Five times Bain labored over handwritten motions, insisting his arrest at age 19 for the 1974 Lake Wales kidnapping and rape was a mistake, and DNA could prove it.

Five times Florida circuit judges denied his motions. Bain, who had no prior criminal history until this legal debacle, kept waiting and waiting in his prison cell, praying for help.

The fifth time, an appeals court overturned the trial court’s denial. When the Innocence Project of Florida, along with 10th Circuit Public Defender General Counsel Bob Young, stepped up to help Bain, finally he was granted the DNA testing.

This time, he had zealous members of The Florida Bar at his side, instead of fellow inmates giving him advice — what Bain called “chain-gang lawyers.”

This time, Bain’s plea of innocence did not fall on deaf ears, as just another amateurishly handwritten motion from yet another prisoner claiming he was railroaded.

In a refreshing spirit of cooperation, the state attorney agreed to DNA testing. The victim’s underwear was sent to a private laboratory in Ohio. After more than three decades, high-tech science was able to confirm that someone else snatched the nine-year-old boy from his bedroom and raped him in a nearby field.

The suggestive way the police conducted the photo lineup with the boy. The unreliable serology science used at trial. The ignored alibi that Bain was home with his sister. Everything used to wrongfully convict Bain was wiped away when DNA testing excluded him as the rapist who left the semen.

In a joint order, on December 17, 2009, Bain was declared “actually innocent,” and freed from his life sentence. With family members and his legal team smiling at his side, 54-year-old Bain walked joyously out of the Polk County Courthouse.

Pausing to use a cell phone for the first time, Bain’s call on this newfangled gadget was to his mother in Tampa to tell her, yes, he was free at last, and he was coming home.

“Our exonerees all had counsel at trial. But the hallmark of all of our guys is that, post-conviction, they would try to reach out to anyone who could file anything in the courts to vindicate themselves,” said Seth Miller, executive director of the Innocence Project of Florida in Tallahassee.

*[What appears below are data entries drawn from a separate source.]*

-- ==== Sys2Proof/Certificates/Slice0/Obligations.lean ====
section
/-! DEFINITION. The statements about the ZT4 that the provers are asked to prove, family by family of the command table. A statement
whose conclusion is `answers c s P` says that the command completes and what the state it answers holds. -/

open Sys2Proof Sys2Proof.Machine

/-! ### The queue, reset, and the rules of the whole machine -/

/-- A step carries out the command at the front of the queue, on the state with the queue's rest. On an empty queue the block idles: while the
management controller runs the module clock advances by 1 µs, HBM stacks whose training was under way are found filling, and nothing else
changes (the model's choice: log entries 1 and 136). -/
def Obligations.StepRunsTheFrontCommand : Prop :=
  (∀ (s : State) (c : Instr) (rest : List Instr), s.pending = c :: rest → step s = exec c { s with pending := rest })
  ∧ ∀ s : State, s.pending = [] → ∃ u, step s = .next u ∧
    u = { s with regs := u.regs }
    ∧ regsKept (fun k => k = Reg.mgtTime ∨ k = Reg.hqDevStatus ∨ k = Reg.hbmScrubStatus ∨ ∃ i < 16, k = Reg.hbmStatus i) s u
    ∧ u.reg Reg.mgtTime = (if s.mgmt.running then (s.reg Reg.mgtTime + 1) % 2 ^ 64 else s.reg Reg.mgtTime)
    ∧ (s.fld Reg.hqDevStatus 7 4 ≠ 2 → regsKept (fun k => k = Reg.mgtTime) s u)
    ∧ (s.fld Reg.hqDevStatus 7 4 = 2 → u.fld Reg.hqDevStatus 7 4 = 3 ∧ u.filling = true ∧ ∀ i < 16, u.fld (Reg.hbmStatus i) 2 0 = 2)

/-- Registers whose Reset column gives a value other than 0, with that value (R106, R209, R247, R281, R335, R405, R485). -/
def statedResets : List (Nat × Nat) :=
  [(Reg.tlArrCtl 0, 0x1001), (Reg.tlArrCtl 1087, 0x1001), (Reg.tlQntChScale 5 63, 0x3F800000), (Reg.tlQntChRscale 5 63, 0x3F800000),
   (Reg.tlQntChMin 5 0, 0x7F800000), (Reg.tlQntChMax 5 0, 0xFF800000), (Reg.netHoldLimit, 0x1000), (Reg.netScaleTick, 0xFFFFFFFF),
   (Reg.netLossCtl, 0x7D00010), (Reg.frkAxes, 0x01010101), (Reg.hqIntCtl, 0x40000), (Reg.hqSqCtl 63, 0x400), (Reg.hqCqCtl 63, 0x400)]

/-- After reset: the job state is EMPTY, no move has been counted, every bank is RETAINED, no interrupt cause stands, no cause of a stop
is shown, the registers of `statedResets` hold the values their tables give, every ring is disabled, and no command waits. -/
def Obligations.ResetLeavesTheStatedValues : Prop :=
  (∀ q ∈ statedResets, State.reset.reg q.1 = q.2) ∧ State.reset.jobState = jobEMPTY ∧ State.reset.move = 0
    ∧ (∀ p < 1088, ∀ b < 4, State.reset.bankState p b = ownRETAINED) ∧ State.reset.reg Reg.hqIntCause = 0
    ∧ State.reset.fld Reg.netJobState 10 8 = 0
    ∧ (∀ r < 64, State.reset.sqEnabled r = false ∧ State.reset.cqEnabled r = false) ∧ State.reset.pending = []

/-- The state after reset is canonical: every table of registers and bytes has its one form. -/
def Obligations.ResetIsCanonical : Prop := State.reset.Canonical

/-- Every step from every state answers a next state: no command of the table faults or is refused. And from a canonical state it is canonical: no
command breaks the one form of a memory or of the register table. -/
def Obligations.EveryStepGoesOnAndKeepsTablesCanonical : Prop :=
  ∀ s : State, goesOn (step s) ∧ ∀ u, s.Canonical → step s = .next u → u.Canonical

/-- Commands that may change the move number: those that end a move, a RESTORE, a load, and what resets the dies, the service pauses of the I/O
die's firmware among it (R24, R247, R460, R482, R495). -/
def changesMove : Instr → Bool
  | .tick => true
  | .stepLimitStop => true
  | .restore _ => true
  | .load _ => true
  | .unload _ => true
  | .dieReset => true
  | .flr => true
  | .fundamentalReset _ _ _ => true
  | .ioDieReset => true
  | .perstDeassert _ _ => true
  | .hbmInitDone _ => true
  | .powerOn _ => true
  | .inputVoltageChange _ => true
  | .inputRestored _ => true
  | .thermalTrip => true
  | .tripRecovery _ => true
  | .refclkCheck _ _ => true
  | .registerWrite _ _ _ => true
  | .fwActivate _ => true
  | .fwReject _ => true
  | .fwWatchdog _ => true
  | .servicePauseEnd _ => true
  | _ => false

/-- No command changes the queue of commands that wait behind it, nor the order number of the module (R1, R2); and the move number changes at
ticks only, and where a RESTORE, a load or a reset that reaches the dies sets it. -/
def Obligations.CommandsKeepQueueOrderAndMove : Prop :=
  ∀ (c : Instr) (s u : State), exec c s = .next u →
    u.pending = s.pending ∧ u.small = s.small ∧ (changesMove c = false → u.move = s.move)

/-- A counter that counts n events holds the sum, at most its all-ones value; every other register, every memory and every unit's state
is as before. -/
def Obligations.CountersSaturate : Prop :=
  ∀ (s : State) (k n : Nat), 0 < n →
    (s.count k n).reg k = min (s.reg k + n) (2 ^ counterWidth k - 1)
    ∧ regsKept (fun j => j = k) s (s.count k n)
    ∧ s.count k n = { s with regs := (s.count k n).regs, rises := (s.count k n).rises }

/-! ### Words of a tile's body (R22, R230) -/

/-- The tile and the words that a command of the sequencers starts with. -/
def wordTest (s : State) : Instr → Option (Tile × (Nat → Bool))
  | .mma t _ => some (t, fun w => wOpcode w == 1)
  | .distAbs t _ => some (t, fun w => wOpcode w == 2)
  | .distSq t _ => some (t, fun w => wOpcode w == 3)
  | .minplus t _ => some (t, fun w => wOpcode w == 4)
  | .drain t _ => some (t, fun w => wOpcode w == 5)
  | .knCopy t _ => some (t, fun w => wOpcode w == 0x10 && bits w 51 48 == 0)
  | .knAccumulate t _ => some (t, fun w => wOpcode w == 0x10 && bits w 51 48 == 1)
  | .knExpand t _ => some (t, fun w => wOpcode w == 0x10 && bits w 51 48 == 2)
  | .knPlan t _ => some (t, fun w => wOpcode w == 0x12 && bits w 51 48 == 0)
  | .knSegment t _ => some (t, fun w => wOpcode w == 0x12 && bits w 51 48 == 1)
  | .knPrune t _ => some (t, fun w => wOpcode w == 0x12 && bits w 51 48 == 2)
  | .knCompress t _ => some (t, fun w => wOpcode w == 0x12 && bits w 51 48 == 3)
  | .knMergeAcc t _ => some (t, fun w => wOpcode w == 0x11 && bits w 51 48 == 0)
  | .knMergeSeg t _ => some (t, fun w => wOpcode w == 0x11 && bits w 51 48 == 1)
  | .vecAdd t _ => some (t, fun w => wOpcode w == 0x20)
  | .vecSub t _ => some (t, fun w => wOpcode w == 0x21)
  | .vecMul t _ => some (t, fun w => wOpcode w == 0x22)
  | .vecFma t _ => some (t, fun w => wOpcode w == 0x23)
  | .vecAxpy t _ => some (t, fun w => wOpcode w == 0x24)
  | .vecMax t _ => some (t, fun w => wOpcode w == 0x25)
  | .vecMin t _ => some (t, fun w => wOpcode w == 0x26)
  | .vecCvt t _ => some (t, fun w => wOpcode w == 0x27)
  | .vecExp t _ => some (t, fun w => wOpcode w == 0x29)
  | .vecRecip t _ => some (t, fun w => wOpcode w == 0x2A)
  | .vecRsqrt t _ => some (t, fun w => wOpcode w == 0x2B)
  | .vecQuant t _ => some (t, fun w => wOpcode w == 0x30)
  | .vecDequant t _ => some (t, fun w => wOpcode w == 0x31)
  | .vecQcal t _ => some (t, fun w => wOpcode w == 0x32)
  | .vecTopk t _ => some (t, fun w => wOpcode w == 0x38 && (s.topkRec t.val (bits w 125 118)).mode != 2)
  | .vecTopkExit t _ => some (t, fun w => wOpcode w == 0x38 && (s.topkRec t.val (bits w 125 118)).mode == 2)
  | .vecNorm t _ => some (t, fun w => wOpcode w == 0x39)
  | .vecOptim t _ => some (t, fun w => wOpcode w == 0x3A)
  | .dmaIn t _ => some (t, fun w => wOpcode w == 0x40)
  | .dmaOut t _ => some (t, fun w => wOpcode w == 0x41)
  | .send t => some (t, fun w => wOpcode w == 0x42)
  | .recv t => some (t, fun w => wOpcode w == 0x43)
  | .claim t => some (t, fun w => wOpcode w == 0x44)
  | .bankGive t => some (t, fun w => wOpcode w == 0x48)
  | _ => none

/-- A sequencer starts the next word of its body in order: exactly when the job runs and is not held, the word is not the end marker and
is of the command's kind, and its offset has not passed. It then stands past that word, the offset within the move is the word's, and no
other register, no bank and no other memory has changed. A command whose tile starts no such word now changes nothing: the event has not
arisen. One whose tile starts it completes, whatever the banks and ports bring: the sequencer stands past the word, the job runs on in the
same move, and no memory but the tile's own banks has changed. -/
def Obligations.SequencersStartWordsInOrder : Prop :=
  (∀ (s : State) (t : Nat) (ok : Nat → Bool),
    ((s.start t ok).isSome = true ↔ s.running = true ∧ s.held = false ∧
      ∃ w, s.nextWord t = some w ∧ ok w = true ∧ s.offset ≤ wOffset w)
    ∧ ∀ w i u, s.start t ok = some (w, i, u) →
      s.nextWord t = some w ∧ i = (s.tile (s.phys t)).next ∧ (u.tile (s.phys t)).next = i + 1 ∧ u.offset = wOffset w ∧ u.held = false
      ∧ regsKept (fun k => k = Reg.netMoveOffset) s u ∧ memoriesKept s u ∧ (∀ x, x ≠ s.phys t → u.tile x = s.tile x))
  ∧ (∀ (s : State) (c : Instr) (t : Tile) (ok : Nat → Bool), wordTest s c = some (t, ok) → s.start t.val ok = none → exec c s = .next s)
  ∧ ∀ (s s0 : State) (c : Instr) (t : Tile) (ok : Nat → Bool) (w i : Nat), wordTest s c = some (t, ok) → s.start t.val ok = some (w, i, s0) →
    let p := s.phys t.val
    answers c s (fun u => (u.tile p).next = i + 1 ∧ u.offset = wOffset w ∧ u.held = false ∧ u.jobState = jobRUNNING ∧ u.move = s.move
      ∧ bytesKept (inBanks p) s.sram u.sram ∧ bytesSame s.hbm u.hbm ∧ hostSideKept s u ∧ (∀ x, x ≠ p → u.tile x = s.tile x))

/-! ### The dense array, the Knight engine and the vector engine -/

/-- The environment brings an operation no bit flip, no contention, no array fault and no residue. -/
def quiet (env : OpEnv) : Prop := env.flips = [] ∧ env.clashes = [] ∧ env.hits = [] ∧ env.residue = false

/-- `u` is `s` but for how the tiles' state is listed: every tile is as in `s`. -/
def sameTiles (s u : State) : Prop := u = { s with tiles := u.tiles } ∧ ∀ x, u.tile x = s.tile x

/-- The array commands and their opcodes. -/
def arrayCommands : List (Nat × (Tile → OpEnv → Instr)) := [(1, .mma), (2, .distAbs), (3, .distSq), (4, .minplus)]

/-- What the chunks of an array operation that no mask skips leave in the accumulators of its rows (R83, R86, R87, R98): the mask is read four
cycles before the word's offset. -/
def arrayRows (s : State) (t : Nat) (w : Nat) : ArrAcc :=
  let f := arrWord w
  let p := s.phys t
  let v := s.viewAt p .feeder (wPre w) (wOffset w)
  let prm := s.param t f.param
  let mode := arrMode (wOpcode w) f
  let present := maskBits ((s.viewAt p .feeder (wPre w) (wOffset w - 4)).maskOf p f prm) f.kc
  (List.range f.kc).foldl (fun x j =>
    if present.getD j false then v.chunk t p f mode (leAt prm 2 2 % 2 ^ 15) (leAt prm 4 2 % 2 ^ 15) j x else x) (startAcc (s.tile p) f mode)

/-- MMA, DIST_ABS, DIST_SQ and MINPLUS complete when their word starts: accumulator (m, n) of the word's set, m < M and n < N, holds what
its chunks add to it, the set's record has the operation's mode, and no bank, no HBM byte and no other tile changes. A word with a count
of zero requests no operation, and after an uncorrectable error of the move none is begun: only the sequencer moves on. -/
def Obligations.ArrayOperationsAccumulate : Prop :=
  ∀ q ∈ arrayCommands, ∀ (s s0 : State) (t : Tile) (env : OpEnv) (w i : Nat),
    s.start t.val (fun w => wOpcode w == q.1) = some (w, i, s0) →
    ((arrWord w).m = 0 ∨ (arrWord w).n = 0 ∨ (arrWord w).kc = 0 ∨ s.job.err = true → exec (q.2 t env) s = .next s0)
    ∧ (quiet env → s.job.err = false →
    0 < (arrWord w).m → (arrWord w).m ≤ 64 → 0 < (arrWord w).n → (arrWord w).n ≤ 64 → 0 < (arrWord w).kc →
    (arrMode (wOpcode w) (arrWord w) = .comp → (arrWord w).set = 0) →
    answers (q.2 t env) s (fun u =>
      (∀ m < (arrWord w).m, ∀ n < (arrWord w).n,
        (u.tile (s0.phys t.val)).accAt (arrWord w).set m n = ((arrayRows s0 t.val w).rows.getD m []).getD n 0 % 2 ^ 32)
      ∧ ((u.tile (s0.phys t.val)).accSet (arrWord w).set).mode = (arrMode (wOpcode w) (arrWord w)).code
      ∧ memoriesKept s u ∧ (∀ x, x ≠ s0.phys t.val → u.tile x = s.tile x)))

/-- The commands that report a late operation: how they are sent, the count of late operations they act on, the code they report (R96, R139,
R301). -/
def lateCommands : List ((Tile → Instr) × (TileState → Nat) × Nat) :=
  [(.arrayLate, (fun x => x.lateArray), 0x0911), (.knightLate, (fun x => x.lateKnight), 0x0912), (.dmaLate, (fun x => x.lateDma), 0x091B)]

/-- ARRAY_LATE, KNIGHT_LATE and DMA_LATE report an operation that lost more cycles than its guard as an uncorrectable error: one operation
fewer is to be reported, a self-test of the tile waits, and a running job has met an error of R40. Without such an operation nothing
changes. -/
def Obligations.LateOperationsAreUncorrectableErrors : Prop :=
  ∀ q ∈ lateCommands, ∀ (s : State) (t : Tile),
    (0 < q.2.1 (s.tile (s.phys t.val)) → answers (q.1 t) s (fun u =>
      q.2.1 (u.tile (s.phys t.val)) + 1 = q.2.1 (s.tile (s.phys t.val))
      ∧ (∃ b, u.job.tests = s.job.tests ++ [⟨q.2.2, pDie (s.phys t.val), pY (s.phys t.val), pX (s.phys t.val), 0, false, b⟩])
      ∧ (s.running = true → u.job.err = true)
      ∧ memoriesKept s u ∧ (∀ x, x ≠ s.phys t.val → u.tile x = s.tile x) ∧ u.move = s.move))
    ∧ (q.2.1 (s.tile (s.phys t.val)) = 0 → exec (q.1 t) s = .next s)

/-- DRAIN completes when its word starts: each of its M rows is written, in its format, at its place in the destination, with the elements
that steps 1 to 5 of R60 give, columns below the held N and valid ones alone; every other byte of every bank is as before. Row k is written
nine cycles after the offset, and one or two cycles for each row before it, so that is when its bank has to admit the write. A word with M 0
requests no operation, and after an uncorrectable error of the move none is begun. -/
def Obligations.DrainWritesItsRows : Prop :=
  ∀ (s s0 : State) (t : Tile) (env : OpEnv) (w i : Nat),
    s.start t.val (fun w => wOpcode w == 5) = some (w, i, s0) →
    let f := drainWord w
    let p := s0.phys t.val
    let t0 := wOffset w
    let back := s0.backOf t.val i
    let v := s0.viewAt p .drainParam (wPre w) t0
    let a := (s0.tile p).accSet f.set
    let seed := match back with
      | some r => leAt r 1 1 == 0
      | none => false
    let d := s0.drainSet (s0.viewAt p .drainParam (wPre w) (t0 - 8)) t.val p a.heldN f (s0.param t.val f.param) seed
    let row := fun k => elemBytes f.fmt (((v.drainElems p f d a back (s0.tile p) k).take
      (v.drainCols t.val (f.dstLine + k * pitchLines f.fmt) a.heldN)).map (fun e => e.out))
    (f.m = 0 ∨ s.job.err = true → exec (.drain t env) s = .next s0)
    ∧ (quiet env → s.job.err = false → 0 < f.m → a.heldN ≤ 64 → 64 * f.dstLine + f.m * pitch f.fmt ≤ 2 ^ 21 →
    (∀ k < f.m, s0.writeOkAt p (bankOf (64 * (f.dstLine + k * pitchLines f.fmt))) .drain (wPre w) (t0 + f.beat * k + 9) = true) →
    answers (.drain t env) s (fun u =>
      (∀ k < f.m, u.bankRead p (64 * (f.dstLine + k * pitchLines f.fmt)) (row k).length = row k)
      ∧ bytesKept (inRange (sramKey p (64 * f.dstLine)) (f.m * pitch f.fmt)) s.sram u.sram
      ∧ bytesSame s.hbm u.hbm ∧ hostSideKept s u ∧ u.move = s.move))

“The wisdom of Gideon bears that out in their experience. Only when they were helped with counsel through the Innocence Project or appointed a public defender did their cases begin to move. The system is not designed to avail relief when these exonerees were trying to proceed on their own.”

Gideon so epitomizes fairness that, in 2012, Seth and Katie Miller chose to name their first-born son Gideon, “so he’d grow up with a sense of justice.”

When Clarence Earl Gideon, an eighth-grade dropout and down-on-his-luck drifter, filed a handwritten petition from his Panama City jail cell, he could never have imagined the widespread ramifications of his actions that reaped the promise of effective assistance of counsel that continues to this day.

Fifty years ago, in 1963, a unanimous United States Supreme Court ruled in Gideon v. Wainwright that an indigent defendant charged with a felony was entitled to a lawyer at state expense. Through the years, that Sixth Amendment right to effective representation of counsel has been extended to post-arrest interrogations, juveniles charged with crimes, defendants charged with misdemeanors who can be locked in county jail, and mental health proceedings.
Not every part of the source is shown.